§ INSTRUCTIONS FOR THE TASK: Use the entries below and reproduce exactly the lines from the one containing "(h : keepThreads" down to the one containing "copyLost s c := by", both of them included.

§ RECORD EXCERPTS:

theorem lostMask_bit (s : State) (w : Wave) {i : Nat} (hi : i < 64) : (lostMask s w).getLsbD i = true ↔
    (∃ c ∈ w.copies, copyLost s c ∧ c.thread = i) ∨ ∃ p ∈ w.pending, threadLost s p i := by
  rw [lostMask, foldl_setBit hi, foldl_or_bit, or_comm]
  simp only [mem_lostCopies, lostThreads_bit s _ hi, and_assoc]
  simp

theorem mask_eq_zero {m : Mask} (h : ∀ i, i < 64 → m.getLsbD i ≠ true) : m = 0 :=
  BitVec.eq_of_getLsbD_eq fun i hi => by simpa using h i hi

theorem lostThreads_eq_zero {s : State} {p : Pending} (h : ∀ i, ¬ threadLost s p i) : lostThreads s p = 0 :=
  mask_eq_zero fun i hi => mt (lostThreads_bit s p hi).mp (h i)

theorem lostMask_eq_zero {s : State} {w : Wave} (h : nothingLost s w) : lostMask s w = 0 := by
  refine mask_eq_zero fun i hi hbit => ?_
  obtain ⟨c, hc, hlost, -⟩ | ⟨p, hp, hlost⟩ := (lostMask_bit s w hi).mp hbit
  · exact h.1 c hc hlost
  · exact h.2 p hp i hlost

/-- A wave whose threads are counted below 64 loses something only where its mask shows a thread. -/
theorem nothingLost_of_lostMask {s : State} {w : Wave} (hcopies : ∀ c ∈ w.copies, c.thread < 64)
    (hpeers : ∀ p ∈ w.pending, ∀ q ∈ p.peers, q.1 < 64) (h : lostMask s w = 0) : nothingLost s w := by
  have hnone : ∀ i, i < 64 → (lostMask s w).getLsbD i ≠ true := by simp [h]
  refine ⟨fun c hc hlost => hnone c.thread (hcopies c hc) ?_, fun p hp i hlost => ?_⟩
  · exact (lostMask_bit s w (hcopies c hc)).mpr (.inl ⟨c, hc, hlost, rfl⟩)
  · obtain ⟨q, hq, rfl, hgone⟩ := hlost
    exact hnone q.1 (hpeers p hp q hq) ((lostMask_bit s w (hpeers p hp q hq)).mpr (.inr ⟨p, hp, q, hq, rfl, hgone⟩))

/-- What is left of an awaited result waits for no lost thread. -/
theorem keepThreads_reached {s : State} {p p' : Pending} (hpeers : ∀ q ∈ p.peers, q.1 < 64) (h : keepThreads s p = some p') (i : Nat) :
    ¬ threadLost s p' i := by
  rintro ⟨q, hq, rfl, hgone⟩
  unfold keepThreads at h
  dsimp only at h
  split at h
  case isTrue hzero =>
    obtain rfl := Option.some.inj h
    have hbit := (lostThreads_bit s p (hpeers q hq)).mpr ⟨q, hq, rfl, hgone⟩
    rw [hzero] at hbit
    simp at hbit
  case isFalse =>
    split at h
    · exact absurd h nofun
    · obtain rfl := Option.some.inj h
      rw [List.of_mem_filter hq] at hgone
      exact absurd hgone nofun

theorem keepThreads_whole {s : State} {p : Pending} (h : ∀ i, ¬ threadLost s p i) : keepThreads s p = some p :=
  if_pos (lostThreads_eq_zero h)

/-- The wave without what it lost. -/
def lostWave (s : State) (w : Wave) : Wave := settleTags { w with
  copies := w.copies.filter fun c => !(lostCopies s w).contains c,
  tagCounts := (lostCopies s w).foldl (fun ts c => ts.modify c.tag (· - 1)) w.tagCounts,
  pending := w.pending.filterMap (keepThreads s), pcm := lostMask s w }

theorem endLost_eq {s : State} {w : Wave} (h : s.wave? w.id = some w) : endLost s w.id =
    if w.phase == .missed then s.putWave { lostWave s w with missFailed := true }
    else takeTrap s { lostWave s w with phase := .ready } 0x04 := by
  unfold endLost
  rw [h]
  rfl

theorem mem_lostWave_copies {s : State} {w : Wave} {c : CopyInFlight} : c ∈ (lostWave s w).copies ↔ c ∈ w.copies ∧ ¬ copyLost s c := by
  show c ∈ w.copies.filter (fun c => !(lostCopies s w).contains c) ↔ _
  rw [List.mem_filter]
  refine and_congr_right fun hc => ?_
  simp [mem_lostCopies, hc]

§ SOLUTION:
theorem keepThreads_reached {s : State} {p p' : Pending} (hpeers : ∀ q ∈ p.peers, q.1 < 64) (h : keepThreads s p = some p') (i : Nat) :
    ¬ threadLost s p' i := by
  rintro ⟨q, hq, rfl, hgone⟩
  unfold keepThreads at h
  dsimp only at h
  split at h
  case isTrue hzero =>
    obtain rfl := Option.some.inj h
    have hbit := (lostThreads_bit s p (hpeers q hq)).mpr ⟨q, hq, rfl, hgone⟩
    rw [hzero] at hbit
    simp at hbit
  case isFalse =>
    split at h
    · exact absurd h nofun
    · obtain rfl := Option.some.inj h
      rw [List.of_mem_filter hq] at hgone
      exact absurd hgone nofun

theorem keepThreads_whole {s : State} {p : Pending} (h : ∀ i, ¬ threadLost s p i) : keepThreads s p = some p :=
  if_pos (lostThreads_eq_zero h)

/-- The wave without what it lost. -/
def lostWave (s : State) (w : Wave) : Wave := settleTags { w with
  copies := w.copies.filter fun c => !(lostCopies s w).contains c,
  tagCounts := (lostCopies s w).foldl (fun ts c => ts.modify c.tag (· - 1)) w.tagCounts,
  pending := w.pending.filterMap (keepThreads s), pcm := lostMask s w }

theorem endLost_eq {s : State} {w : Wave} (h : s.wave? w.id = some w) : endLost s w.id =
    if w.phase == .missed then s.putWave { lostWave s w with missFailed := true }
    else takeTrap s { lostWave s w with phase := .ready } 0x04 := by
  unfold endLost
  rw [h]
  rfl

theorem mem_lostWave_copies {s : State} {w : Wave} {c : CopyInFlight} : c ∈ (lostWave s w).copies ↔ c ∈ w.copies ∧ ¬ copyLost s c := by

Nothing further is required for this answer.